The reason why I am doing this is to see how many "watched movies" my system needs to make reasonable predictions. If it would return only good results when there are already 3 movies watched, It would not be so good in my application.
I think it's first important to be clear what you are trying to measure, and what your input is.
Are you really measuring ability to reconstruct the input matrix? In collaborative filtering, the input matrix itself is, by nature, very incomplete. The whole job of the recommender is to fill in some blanks. If it perfectly reconstructed the input, it would give no answers. Usually, your evaluation metric is something quite different from this when using NNMF for collaborative filtering.
FWIW I am commercializing exactly this -- CF based on matrix factorization -- as Myrrix. It is based on my work in Mahout. You can read the docs about some rudimentary support for tests like Area under curve (AUC) in the product already.

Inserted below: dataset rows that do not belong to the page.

-- ==== Sys2Proof/Machine/Print.lean ====
section
/-! DEFINITION. PRN (43_prn.md). -/

namespace Sys2Proof.Machine

/-- The PRN handler: `Emit(x[r])` (43_prn.md R130). The sink takes every value at once (R132, D17; log entry 16). -/
def handlePrn (r : Byte) (s : State) : HandlerResult :=
  match readRegOperand s r with
  | .ok v => .ok (emit s v, none)
  | .error e => .error e

/-- PRN (43_prn.md R130, R131): one operand, sets_pc 0 (30_encoding.md R78). -/
def execPrn (r : Byte) (s : State) : Host.Outcome State Fault Refusal := finish 1 false s (handlePrn r s)

end Sys2Proof.Machine
end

Is "original" here an example of one row, perhaps for one user, in your input matrix? When you talk about half, and excluding, what training/test split are you referring to? splitting each user, or taking a subset across users? Because you seem to be talking about measuring reconstruction error, but that doesn't require excluding anything. You just multiply your matrix factors back together and see how close they are to the input. "Close" means low L2 / Frobenius norm.
But for convention recommender tests (like AUC or precision recall), which are something else entirely, you would either split your data into test/training by time (recent data is the test data) or value (most-preferred or associated items are the test data). If I understand the 0s to be missing elements of the input matrix, then they are not really "data". You wouldn't ever have a situation where the test data were all the 0s, because they're not input to begin with. The question is, which 1s are for training and which 1s are for testing.